Как же можно было не посмотреть на нее вблизи? Я чуть свет встала и помчалась. Еще и в День независимости. Ну совпало так, чего уж теперь. Катер к ней отправляется из Бэттори-парка, на самом юге Манхэттена, прямо на мысе. Народу тьма, все жаждут. Не то с ветерком по воде в жару прокатиться, не то к истории приобщиться. Поплыли. Недолго, минут 15. С моря женщина смотрится внушительно. Поза многообещающая. Для кого-то обещания сбывались, для кого-то нет. Этим путём прибывали все эмигранты из Европы и первое, что они видели после многодневного пути – это её, женщину с огнем. Символ свободы, где на постаменте написаны слова американской поэтессы Эммы Лазарус:
Дай мне твоих уставших бедняков,
Их, жаждущих дышать свободно,
Весь этот жалкий сброд на людных берегах твоих.
Шли мне их толпы по стихии водной,
Я поднимаю факел свой у врат златых!
В середине XIX века путь этот «до врат златых» на парусниках занимал 2–3 месяца, позже пароходы шли уже всего около двух недель, но это были те еще две недели! Холод, качка, болезни, а иногда и голод, – далеко не все доплывали живыми до Статуи Свободы.
Потом судна с оставшимися в живых иммигрантами (или уже эмигрантами?) вставали на якорь у входа в нью-йоркскую гавань. Документы богатых пассажиров 1-го и 2-го классов оформлялись на борту, и тех, кого уже осмотрели врачи, перевозили на пароме на пристань Манхэттена, где они могли дальше поступать по своему усмотрению. Пассажиров третьего класса, то есть большинство, высаживали на острове Эллис. Остров был долгое время пустым, совершенно пустым, там отдыхали чайки. Так и назывался он тогда – остров Чаек. Потом стал Устричным островом. Потом Висельным, там долгое время вешали преступников. Ну и наконец, Иммигрантским. Его купил некто Эллис и открыл на нем иммиграционный центр. Построили большое здание с больницей, где вновь прибывшие проходили карантин и это, по их воспоминаниям, стало самым страшным временем в Америке.

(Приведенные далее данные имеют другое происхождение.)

-- ==== Sys2Proof/Tests/Slice0.lean ====
section
/-! SUPPORT. Tests: the checks of WellFormed refuse, words written out from the encodings of 30_encoding.md decode, one step per
instruction (expected values from 95_test_vectors.md), and a witness for the hypotheses of each statement. -/

namespace Sys2Proof.Tests

open Sys2Proof Sys2Proof.Machine

/-! ### The checks of WellFormed refuse -/

theorem test_refuses_latency_zero : latencyOk 0 = false ∧ latencyOk 1 = true := by decide
theorem test_refuses_latency_256 : latencyOk 256 = false ∧ latencyOk 255 = true := by decide
theorem test_refuses_each_latency : Latencies.wf ⟨0, 1, 1, 1⟩ = false ∧ Latencies.wf ⟨1, 256, 1, 1⟩ = false ∧
    Latencies.wf ⟨1, 1, 0, 1⟩ = false ∧ Latencies.wf ⟨1, 1, 1, 256⟩ = false := by decide
theorem test_refuses_each_frequency_zero : Frequencies.wf ⟨0#32, 1#32, 1#32, 1#32⟩ = false ∧
    Frequencies.wf ⟨1#32, 0#32, 1#32, 1#32⟩ = false ∧ Frequencies.wf ⟨1#32, 1#32, 0#32, 1#32⟩ = false ∧
    Frequencies.wf ⟨1#32, 1#32, 1#32, 0#32⟩ = false := by decide
theorem test_refuses_long_program : programLengthOk 0x30000001 = false ∧ programLengthOk 0x30000000 = true := by decide
theorem test_refuses_command_in_program : programWf [.add 1#5 2#5 3#5, .nop] = false := by decide
theorem test_kind_is_no_command : Instr.isCommand (.add 1#5 2#5 3#5) = false ∧ Instr.isProgram .flushAll = false := by decide

/-! ### Words written out bit by bit from R81 to R83, R91 and the fixed fields of R92, R94: opcode, rs, rt, ... in that order -/

theorem test_decode_add :
    decodeAs .add 0b000000_00010_00011_00001_00000_100000#32 = .ok (.add 1#5 2#5 3#5) := by decide
theorem test_decode_sub :
    decodeAs .sub 0b000000_00011_00010_00100_00000_100010#32 = .ok (.sub 4#5 3#5 2#5) := by decide
theorem test_decode_andi :
    decodeAs .andi 0b001100_00010_00001_0000000011111111#32 = .ok (.andi 1#5 2#5 0x00FF#16) := by decide
theorem test_decode_lw :
    decodeAs .lw 0b100011_00010_00001_1111111111111100#32 = .ok (.lw 1#5 2#5 0xFFFC#16) := by decide
theorem test_decode_sw :
    decodeAs .sw 0b101011_00010_00011_1111111111111000#32 = .ok (.sw 3#5 2#5 0xFFF8#16) := by decide
theorem test_decode_j :
    decodeAs .j 0b000010_00000000000000000000000100#32 = .ok (.j 4#26) := by decide
theorem test_decode_nop : decodeCommand 0b0000000000000000_00000000_00_00_0000#32 = .ok .nop := by decide
theorem test_decode_run :
    decodeCommand 0b0001001000110100_01010110_00_00_0001#32 = .ok (.run 0x123456#24) := by decide
theorem test_decode_setup_fwd :
    decodeCommand 0b0000000000000000_00000000_01_10_0010#32 = .ok (.setupFwd .memory .execute) ∧
    decodeCommand 0b0000000000000000_00000000_01_11_0010#32 = .ok (.setupFwd .writeback .execute) ∧
    decodeCommand 0b0000000000000000_00000000_10_00_0010#32 = .ok (.setupFwd .decode .memory) := by decide
theorem test_decode_flush_all : decodeCommand 0b0000000000000000_00000000_00_00_0011#32 = .ok .flushAll := by decide
theorem test_decode_read :
    decodeCommand 0b0000000000000000_00100001_00_00_0100#32 = .ok (.read 0x21#8) := by decide

/-- E10 to E15: words that do not match their claimed kind. -/
theorem test_decode_refuses_other_kinds :
    decodeAs .add 0x00430860#32 = .error (.malformedEncoding .add) ∧
    decodeAs .add 0x00430822#32 = .error (.malformedEncoding .add) ∧
    decodeAs .sub 0x00430820#32 = .error (.malformedEncoding .sub) ∧
    decodeAs .lw 0xAC030010#32 = .error (.malformedEncoding .lw) ∧
    decodeAs .j 0x0C000004#32 = .error (.malformedEncoding .j) ∧
    decodeAs .andi 0x34410001#32 = .error (.malformedEncoding .andi) := by decide

/-- H14 to H19: reserved command words. -/
theorem test_decode_refuses_reserved_commands :
    decodeCommand 0x00000005#32 = .error .illegalCommand ∧
    decodeCommand 0x0000000F#32 = .error .illegalCommand ∧
    decodeCommand 0x00000010#32 = .error .illegalCommand ∧
    decodeCommand 0x00000103#32 = .error .illegalCommand ∧
    decodeCommand 0x00010004#32 = .error .illegalCommand ∧
    decodeCommand 0x00000152#32 = .error .illegalCommand := by decide

/-- The table word of every row, and a word of no row (log 8). -/
theorem test_decode_table_words :
    decodeTableWord 32 0x00430820 = some (.add 1#5 2#5 3#5) ∧ decodeTableWord 32 0x00622022 = some (.sub 4#5 3#5 2#5) ∧
    decodeTableWord 32 0x304100FF = some (.andi 1#5 2#5 0xFF#16) ∧ decodeTableWord 32 0x8C030010 = some (.lw 3#5 0#5 0x10#16) ∧
    decodeTableWord 32 0xAC020010 = some (.sw 2#5 0#5 0x10#16) ∧ decodeTableWord 32 0x08000004 = some (.j 4#26) ∧
    decodeTableWord 32 0x00000000 = some .nop ∧ decodeTableWord 32 0x00001E01 = some (.run 30#24) ∧
    decodeTableWord 32 0x00000052 = some (.setupFwd .execute .execute) ∧ decodeTableWord 32 0x00000003 = some .flushAll ∧
    decodeTableWord 32 0x00002104 = some (.read 0x21#8) ∧ decodeTableWord 32 0x00000005 = none := by decide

Приезжих сначала запускали в просторное помещение, где они ожидали дальнейшей сортировки. Тем временем врачи наблюдали за ними сверху, с балконов, отсеивая хромых, запыхавшихся или с подозрительными высыпаниями и нарывами на теле (как возможных сердечных, туберкулёзных и сифилитических больных). Но самыми первыми медиками, которые встречали эмигрантов после «отстоя», были – не поверите – офтальмологи, которые искали поражение глаз трахомой, очень в то время распространенной болезнью. Первая длинная очередь – к ним. Специальными зацепками они выворачивали веки потенциальным гражданам, ведь только так можно было определить тогда начало болезни. Считалось, что трахома не лечится и приводит к полной слепоте. Другое дело, что заболевание это очень заразное, а о гигиене вряд ли тогда сильно заботились.